I

THE JUDGMENT

We touch lightly on the subject of the FAR Hereafter which is still away in the future for all humanity. One day the Intermediate Life will close. The end of this age will come at the Second Advent. And at this crisis our Lord places the great drama of the Judgment and the final decision of each man's destiny. Whether it will be a great spectacular event such as His picture suggests, with all humanity assembled and the Judge on the great White Throne, or whether His picture is figurative, we cannot affirm. We can only gather that it will be a final judgment and that it will be a judgment according to finally developed character, when men shall be clearly seen to belong to the right hand or the left, the sheep or the goats, to the wheat or the tares, to the good fish to be gathered up or the bad fish to be thrown away.

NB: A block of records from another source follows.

-- ==== Sys2Proof/Laws/State.lean ====
section
/-!
SUPPORT. What the updates of the state leave alone and what they set: one lemma for each field and update, so that no proof unfolds a record
update; and the sparse maps of cores, regions and stacks read after a change.
-/
namespace Sys2Proof.Machine

/-! ### Sparse maps -/

@[simp] theorem smFind_nil {α : Type} (a : Nat) : smFind ([] : SMap α) a = none := rfl

/-- A key set reads as its value. -/
@[simp] theorem smFind_smSet_self {α : Type} (m : SMap α) (a : Nat) (v : α) : smFind (smSet m a v) a = some v := by
  induction m with
  | nil => simp [smSet, smFind]
  | cons p m ih =>
    obtain ⟨k, w⟩ := p
    simp only [smSet]
    split
    · simp [smFind]
    · split
      · simp [smFind]
      · rename_i h
        simp [smFind, Ne.symm h, ih]

/-- Another key reads as before. -/
theorem smFind_smSet_ne {α : Type} (m : SMap α) {a b : Nat} (v : α) (h : b ≠ a) : smFind (smSet m a v) b = smFind m b := by
  induction m with
  | nil => simp [smSet, smFind, Ne.symm h]
  | cons p m ih =>
    obtain ⟨k, w⟩ := p
    simp only [smSet]
    split
    · simp [smFind, Ne.symm h]
    · split
      · rename_i e
        subst e
        simp [smFind, Ne.symm h]
      · simp [smFind, ih]

/-- Any key after one has been set. -/
theorem smFind_smSet {α : Type} (m : SMap α) (a b : Nat) (v : α) : smFind (smSet m a v) b = if b = a then some v else smFind m b := by
  split
  · rename_i h; rw [h]; exact smFind_smSet_self m a v
  · rename_i h; exact smFind_smSet_ne m v h

@[simp] theorem smGet_smSet_self {α : Type} (d : α) (m : SMap α) (a : Nat) (v : α) : smGet d (smSet m a v) a = v := by simp [smGet]

theorem smGet_smSet_ne {α : Type} (d : α) (m : SMap α) {a b : Nat} (v : α) (h : b ≠ a) : smGet d (smSet m a v) b = smGet d m b := by
  simp [smGet, smFind_smSet_ne m v h]

theorem smGet_smSet {α : Type} (d : α) (m : SMap α) (a b : Nat) (v : α) :
    smGet d (smSet m a v) b = if b = a then v else smGet d m b := by
  simp only [smGet, smFind_smSet]; split <;> rfl

/-- A key erased is not listed; another key reads as before. -/
theorem smFind_smErase {α : Type} (m : SMap α) (a b : Nat) : smFind (smErase m a) b = if b = a then none else smFind m b := by
  induction m with
  | nil => simp [smErase]
  | cons p m ih =>
    obtain ⟨k, w⟩ := p
    simp only [smErase] at ih ⊢
    by_cases hk : k = a
    · subst hk
      simp only [List.filter_cons, bne_self_eq_false, Bool.false_eq_true, if_false, ih, smFind]
      split
      · rfl
      · rename_i h
        rw [if_neg (fun e => h e.symm)]
    · simp only [List.filter_cons, bne_iff_ne, ne_eq, hk, not_false_eq_true, if_true, smFind, ih]
      by_cases hb : k = b
      · subst hb; simp [hk]
      · simp [hb]

@[simp] theorem smFind_smErase_self {α : Type} (m : SMap α) (a : Nat) : smFind (smErase m a) a = none := by simp [smFind_smErase]

/-- A map changed value by value reads as the change of what it held. -/
theorem smFind_smMap {α β : Type} (f : Nat → α → β) (m : SMap α) (a : Nat) : smFind (smMap f m) a = (smFind m a).map (f a) := by
  induction m with
  | nil => rfl
  | cons p m ih =>
    obtain ⟨k, w⟩ := p
    simp only [smMap, List.map_cons, smFind] at ih ⊢
    split
    · rename_i h; subst h; rfl
    · exact ih

/-! ### Cores, regions and stacks -/

@[simp] theorem core_setCore_self (s : State) (c : Nat) (k : Core) : (s.setCore c k).core c = k := by simp [State.core, State.setCore]
theorem core_setCore_ne (s : State) {c d : Nat} (k : Core) (h : d ≠ c) : (s.setCore c k).core d = s.core d := by
  simp [State.core, State.setCore, smGet_smSet_ne _ _ _ h]
@[simp] theorem core_modCore_self (s : State) (c : Nat) (f : Core → Core) : (s.modCore c f).core c = f (s.core c) := by simp [State.modCore]
theorem core_modCore_ne (s : State) {c d : Nat} (f : Core → Core) (h : d ≠ c) : (s.modCore c f).core d = s.core d := by
  simp [State.modCore, core_setCore_ne _ _ h]
theorem core_modCore (s : State) (c d : Nat) (f : Core → Core) : (s.modCore c f).core d = if d = c then f (s.core c) else s.core d := by
  split
  · rename_i h; rw [h, core_modCore_self]
  · rename_i h; exact core_modCore_ne s f h
@[simp] theorem region_setRegion_self (s : State) (c : Nat) (k : Region) : (s.setRegion c k).region c = k := by simp [State.region, State.setRegion]
theorem region_setRegion_ne (s : State) {c d : Nat} (k : Region) (h : d ≠ c) : (s.setRegion c k).region d = s.region d := by
  simp [State.region, State.setRegion, smGet_smSet_ne _ _ _ h]
@[simp] theorem region_modRegion_self (s : State) (c : Nat) (f : Region → Region) : (s.modRegion c f).region c = f (s.region c) := by simp [State.modRegion]
theorem region_modRegion_ne (s : State) {c d : Nat} (f : Region → Region) (h : d ≠ c) : (s.modRegion c f).region d = s.region d := by
  simp [State.modRegion, region_setRegion_ne _ _ h]
theorem region_modRegion (s : State) (c d : Nat) (f : Region → Region) : (s.modRegion c f).region d = if d = c then f (s.region c) else s.region d := by
  split
  · rename_i h; rw [h, region_modRegion_self]
  · rename_i h; exact region_modRegion_ne s f h
@[simp] theorem hbm_setHbm_self (s : State) (c : Nat) (k : Hbm) : (s.setHbm c k).hbm c = k := by simp [State.hbm, State.setHbm]
theorem hbm_setHbm_ne (s : State) {c d : Nat} (k : Hbm) (h : d ≠ c) : (s.setHbm c k).hbm d = s.hbm d := by
  simp [State.hbm, State.setHbm, smGet_smSet_ne _ _ _ h]
@[simp] theorem hbm_modHbm_self (s : State) (c : Nat) (f : Hbm → Hbm) : (s.modHbm c f).hbm c = f (s.hbm c) := by simp [State.modHbm]
theorem hbm_modHbm_ne (s : State) {c d : Nat} (f : Hbm → Hbm) (h : d ≠ c) : (s.modHbm c f).hbm d = s.hbm d := by
  simp [State.modHbm, hbm_setHbm_ne _ _ h]
theorem hbm_modHbm (s : State) (c d : Nat) (f : Hbm → Hbm) : (s.modHbm c f).hbm d = if d = c then f (s.hbm c) else s.hbm d := by
  split
  · rename_i h; rw [h, hbm_modHbm_self]
  · rename_i h; exact hbm_modHbm_ne s f h

/-! ### What an update of cores, regions or stacks leaves alone -/

@[simp] theorem State.setCore_mem (s : State) (c : Nat) (k : Core) : (s.setCore c k).mem = s.mem := rfl
@[simp] theorem State.setCore_poison (s : State) (c : Nat) (k : Core) : (s.setCore c k).poison = s.poison := rfl
@[simp] theorem State.setCore_burstErr (s : State) (c : Nat) (k : Core) : (s.setCore c k).burstErr = s.burstErr := rfl
@[simp] theorem State.setCore_regions (s : State) (c : Nat) (k : Core) : (s.setCore c k).regions = s.regions := rfl
@[simp] theorem State.setCore_hbms (s : State) (c : Nat) (k : Core) : (s.setCore c k).hbms = s.hbms := rfl
@[simp] theorem State.setCore_packs (s : State) (c : Nat) (k : Core) : (s.setCore c k).packs = s.packs := rfl
@[simp] theorem State.setCore_barriers (s : State) (c : Nat) (k : Core) : (s.setCore c k).barriers = s.barriers := rfl
@[simp] theorem State.setCore_walker (s : State) (c : Nat) (k : Core) : (s.setCore c k).walker = s.walker := rfl
@[simp] theorem State.setCore_psc (s : State) (c : Nat) (k : Core) : (s.setCore c k).psc = s.psc := rfl
@[simp] theorem State.setCore_fwtab (s : State) (c : Nat) (k : Core) : (s.setCore c k).fwtab = s.fwtab := rfl
@[simp] theorem State.setCore_exptab (s : State) (c : Nat) (k : Core) : (s.setCore c k).exptab = s.exptab := rfl
@[simp] theorem State.setCore_ftlb (s : State) (c : Nat) (k : Core) : (s.setCore c k).ftlb = s.ftlb := rfl
@[simp] theorem State.setCore_leases (s : State) (c : Nat) (k : Core) : (s.setCore c k).leases = s.leases := rfl
@[simp] theorem State.setCore_traces (s : State) (c : Nat) (k : Core) : (s.setCore c k).traces = s.traces := rfl
@[simp] theorem State.setCore_ramps (s : State) (c : Nat) (k : Core) : (s.setCore c k).ramps = s.ramps := rfl
@[simp] theorem State.setCore_releases (s : State) (c : Nat) (k : Core) : (s.setCore c k).releases = s.releases := rfl
@[simp] theorem State.setCore_epochs (s : State) (c : Nat) (k : Core) : (s.setCore c k).epochs = s.epochs := rfl
@[simp] theorem State.setCore_invals (s : State) (c : Nat) (k : Core) : (s.setCore c k).invals = s.invals := rfl
@[simp] theorem State.setCore_now (s : State) (c : Nat) (k : Core) : (s.setCore c k).now = s.now := rfl
@[simp] theorem State.setCore_work (s : State) (c : Nat) (k : Core) : (s.setCore c k).work = s.work := rfl
@[simp] theorem State.setCore_timers (s : State) (c : Nat) (k : Core) : (s.setCore c k).timers = s.timers := rfl
@[simp] theorem State.setCore_cur (s : State) (c : Nat) (k : Core) : (s.setCore c k).cur = s.cur := rfl
@[simp] theorem State.setCore_fresh (s : State) (c : Nat) (k : Core) : (s.setCore c k).fresh = s.fresh := rfl
@[simp] theorem State.setCore_region (s : State) (c : Nat) (k : Core) (d : Nat) : (s.setCore c k).region d = s.region d := rfl
@[simp] theorem State.setCore_hbm (s : State) (c : Nat) (k : Core) (d : Nat) : (s.setCore c k).hbm d = s.hbm d := rfl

Then come the final stages in the history of humanity, Hell and Heaven.

II

HELL

Here we touch the awful part of our study. In Christ's great drama of the Judgment those on the left hand are passing out into the darkness, and we see them no more. In that darkness there seems no ray of hope. So far as we can learn, it means irrevocable ruin and loss. In spite of God's love and pain for them on Earth and in Hades, they seem at last to have destroyed in themselves everything of good, and so placed themselves beyond possibility of restoration for ever. The judgment has clearly the ring of finality. There seems nothing more to be said. And so, with pain in our hearts responding to the pain of the Father, we are forced to leave them in the darkness and mystery in which Scripture enshrouds them.

This is, I think, all that can justifiably be said. The reticence and reserve of Scripture forbids any definite doctrine of Hell.

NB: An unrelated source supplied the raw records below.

-- ==== Sys2Proof/Laws/Dispatch.lean ====
section
/-!
SUPPORT. What exec calls for each instruction, and for each instruction word the one operation by which it issues, with who may issue it.
-/
namespace Sys2Proof.Machine

/-- Who may issue a word (R263, R469, R472). -/
def permOf (i : Instr) : Perm := if taskOnly i then .task else if handlerOnly i then .handler else .both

And this is all that would have needed to be said if men had kept to that reticence and reserve of Scripture, and to all further questionings contented themselves with the answer that the Judge of all the earth will do right. But they have not so contented themselves. It is hard to blame them. For beyond the main facts about the doom of the impenitent there are here and there through the Bible many tantalizing hints perplexing and difficult to reconcile with each other, but very tempting to follow out. By emphasizing certain of these and ignoring or dwelling more lightly on certain others which seem to contradict them, men have formulated definite doctrines about Hell, differing widely from each other but each with apparently strong Scriptural support. This is only what may happen in any department of study. The strict rule of evidence in any enquiry is that all the facts must be studied and that no theory shall be accepted as entirely trustworthy while any of the evidence remains unaccounted for.

There are three theories which hold the ground to-day, each of them seemingly with much evidence in its favour, but each of them seriously unsatisfactory as conflicting with other evidence.